Thinking of the desert and aridity reminded me of our recent traverse across the Great American Desert, a prescient description to be sure in light of the drought. Somewhere in the middle of the Oklahoma panhandle we came upon a tractor dragging a plume of dust, each disturbed particle rising and falling to settle again in the ragged furrows until the agglomeration sifted into waves of sand hammered down by a merciless sun. I slowed to watch and wondered if the reason for the endeavor was more ingrained than purposeful, effort for effort’s sake and none other, neither planting nor harvesting but something else entirely, spitting in the face of adversity, perhaps, or a fatalistic act to stave off madness and despair. And as I watched movement caught my eye, swarms of dragonflies weaving the air in a southbound dash, sprinkled here and there with orange splashes of Monarchs. I’ll fly away, the old gospel hymn, came to mind, an old tune almost forgotten here on this deserted stretch of highway, but not so deserted that for a short moment we were all conjoined, the farmer, the travelers, the migrants, while all around us things were moving, migrating, the wobbling world spinning them off into unknowable trajectories, and anchoring us to this time and place a spray of wildflowers blue as the cloudless sky, and as full of unrealized promise.
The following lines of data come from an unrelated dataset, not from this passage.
/-! ### A detector in numbers (R15, R35) -/

/-- A detector that is enabled exactly under `active` and then looks at `cond`: its counter and its flag after a tick. -/
theorem detector_spec {active cond : Prop} [Decidable cond] {enabled c flag flag' : Bool} {trip : Nat} {cnt cnt' : Word}
    (henabled : enabled = true ↔ active) (hcond : active → (c = true ↔ cond))
    (hcnt : cnt' = (detect enabled c trip cnt).1) (hflag : flag' = (flag || (detect enabled c trip cnt).2)) :
    (¬ active → cnt' = 0 ∧ flag' = flag) ∧
    (active → cnt'.toNat = Claims.counted cnt.toNat cond ∧
      (flag' = true ↔ flag = true ∨ (cond ∧ trip ≤ cnt'.toNat))) := by
  rw [hcnt, hflag]
  refine ⟨fun hoff => ?_, fun hon => ?_⟩
  · rw [← henabled, Bool.not_eq_true] at hoff
    simp [hoff]
  · rw [henabled.2 hon, detect_enabled]
    simp only [Bool.or_eq_true, Bool.and_eq_true, decide_eq_true_eq, updown_toNat, hcond hon, Claims.counted, and_self]

/-- The two stall flags are set independently of each other (R36). -/
theorem getLsbD_stallFlags (flags : BitVec 2) (low stop : Bool) :
    (setIf (setIf flags stallTemporary low) stallPermanent stop).getLsbD 0 = (flags.getLsbD 0 || low) ∧
    (setIf (setIf flags stallTemporary low) stallPermanent stop).getLsbD 1 = (flags.getLsbD 1 || stop) := by
  simp only [getLsbD_setIf]
  simp [stallTemporary, stallPermanent]

/-- So are the three fault flags (R37). -/
theorem getLsbD_faultFlags (flags : BitVec 3) (dry shorted high : Bool) :
    let flags' := setIf (setIf (setIf flags faultOpenPhase dry) faultShort shorted) faultOverCurrent high
    flags'.getLsbD 0 = (flags.getLsbD 0 || dry) ∧ flags'.getLsbD 1 = (flags.getLsbD 1 || shorted) ∧
    flags'.getLsbD 2 = (flags.getLsbD 2 || high) := by
  simp only [getLsbD_setIf]
  simp [faultOpenPhase, faultShort, faultOverCurrent]

/-! ### What an entry writes (R186) -/

section Enter
variable (cfg : Cfg) (d : Int) (target : MotorState) (mc : MC)

theorem enter_outEn :
    (mc.enter cfg d target).outEn =
      match target with
      | .accelerating => true
      | .init | .running | .decelerating => mc.outEn
      | .stopped | .paused | .stalled | .fault => false := by
  cases target <;> rfl

theorem enter_duty :
    (mc.enter cfg d target).duty =
      match target with
      | .stopped => 0
      | .accelerating => BitVec.ofNat 16 cfg.START_DUTY
      | .running => BitVec.ofNat 16 cfg.DUTY_FULL
      | .init | .decelerating | .paused | .stalled | .fault => mc.duty := by
  cases target <;> rfl

theorem enter_dir_of_ne {target : MotorState} (h : target ≠ .accelerating) : (mc.enter cfg d target).dir = mc.dir := by
  cases target with
  | accelerating => exact absurd rfl h
  | _ => rfl

theorem enter_dutySaved_decelerating : (mc.enter cfg d .decelerating).dutySaved = mc.duty := rfl

theorem enter_dutySaved_of_ne {target : MotorState} (h : target ≠ .decelerating) :
    (mc.enter cfg d target).dutySaved = mc.dutySaved := by
  cases target with
  | decelerating => exact absurd rfl h
  | _ => rfl

end Enter

/-! ### The exits of each state (R202 to R209) -/

section Exits
variable (cfg : Cfg) (d : Int) (dist : Nat) (mc : MC)

theorem smStopped_mstate :
    (mc.smStopped cfg d).1.mstate = if mc.moveReq = true ∧ mc.hardStop = false then .accelerating else mc.mstate := by
  rw [MC.smStopped]
  split <;> simp [goTo_eq]

theorem smAccelerating_mstate :
    (mc.smAccelerating cfg d dist).1.mstate =
      if mc.hardStop = true then .stopped
      else if cfg.SOFTSTOP_ENTRY ≤ mc.duty.toNat ∧ dist ≤ cfg.DECEL_WINDOW then .decelerating
      else if cfg.DUTY_FULL ≤ mc.duty.toNat then .running
      else mc.mstate := by
  rw [MC.smAccelerating]
  split_ifs <;> simp [goTo_eq]

theorem smRunning_mstate :
    (mc.smRunning cfg d dist).1.mstate =
      if mc.hardStop = true ∨ mc.posReached = true then .stopped
      else if mc.reversal d = true then .paused
      else if dist ≤ cfg.DECEL_WINDOW then .decelerating
      else mc.mstate := by
  rw [MC.smRunning]
  split_ifs <;> simp [goTo_eq]

theorem smDecelerating_mstate :
    (mc.smDecelerating cfg d dist).1.mstate =
      if mc.hardStop = true then .stopped
      else if mc.restore = true then if cfg.RESTORE_TICKS ≤ mc.restoreCnt.toNat + 1 then .stopped else mc.mstate
      else if mc.motionStopped cfg = true then mc.mstate
      else if mc.reversal d = true then .paused
      else mc.mstate := by
  rw [MC.smDecelerating]
  split_ifs <;> simp [goTo_eq]

theorem smPaused_mstate :
    (mc.smPaused cfg d).1.mstate = if cfg.PAUSE_TICKS ≤ mc.elapsed.toNat + 1 then .stopped else mc.mstate := by
  rw [MC.smPaused]
  split <;> simp [goTo_eq]

theorem smStalled_mstate : (mc.smStalled cfg d).1.mstate = if mc.stallFlags = 0 then .stopped else mc.mstate := by
  rw [MC.smStalled]
  split <;> simp [goTo_eq]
The point was further hammered home upon our return when the evening sky darkened with the wings of hundreds of nightjars, swifts and swallows wending their way toward the tropics. Our chimney swifts apparently tagged along for since then the heavens have been deserted. I’m always left slightly bereft at the passage and not a little jealous. Why they get to go and I have to stay proves that life is unfair, but then again I’m safe and cozy in our darkling house, weary though I am.





***





The wedding fell through, or my part in it, anyway, leaving me the freedom to pursue other avenues. Mine led me to a local school where I watched an artist teach students the technique of encaustic painting, sort of a Photoshop layering using beeswax, brushes and heat guns rather than digital files. Seeing the students create their own works gave me hope for the future of the human race, something I’d not felt for some time but then I’ve been studying the political farce we call government and subjecting myself to online reader reviews, testament to the indomitable witlessness of my fellow Americans. I’ve come to the conclusion that the nation is doomed though it might be my pessimism talking. My timing was off meaning I arrived late for the workshop and had only a few minutes to indulge, but as I turned to leave my eye snagged on five wrinkled canvas aprons hanging on a wall. Something about them was mesmerizing, the interplay of light and shadows, the juxtaposition of rough texture against smooth wall, or maybe that indefinable conviction of seeing beauty in the ordinary and mundane. Without hesitation I lifted the camera and snapped the shutter. 





I didn’t have to look at the LCD to know I had what I wanted, not merely an image but a substantiation. Life is a lot simpler than we make it out to be. I could needlessly complicate my remaining minutes by marking the inexorable ticking of the clock, watching the dissolution of our nation or lamenting the grand migration of our birds, or I could do something substantive, something creative, maybe even something beautiful. Why that escaped me before is anyone’s guess, but here before me was the path I was meant to take. So bon voyage, my feathered friends, and bon voyage my U.S.A., we’ve come to Frost’s fork in the road. You go to your perilous journeys and to your doom, respectively; I think I’ll stick around and make myself useful.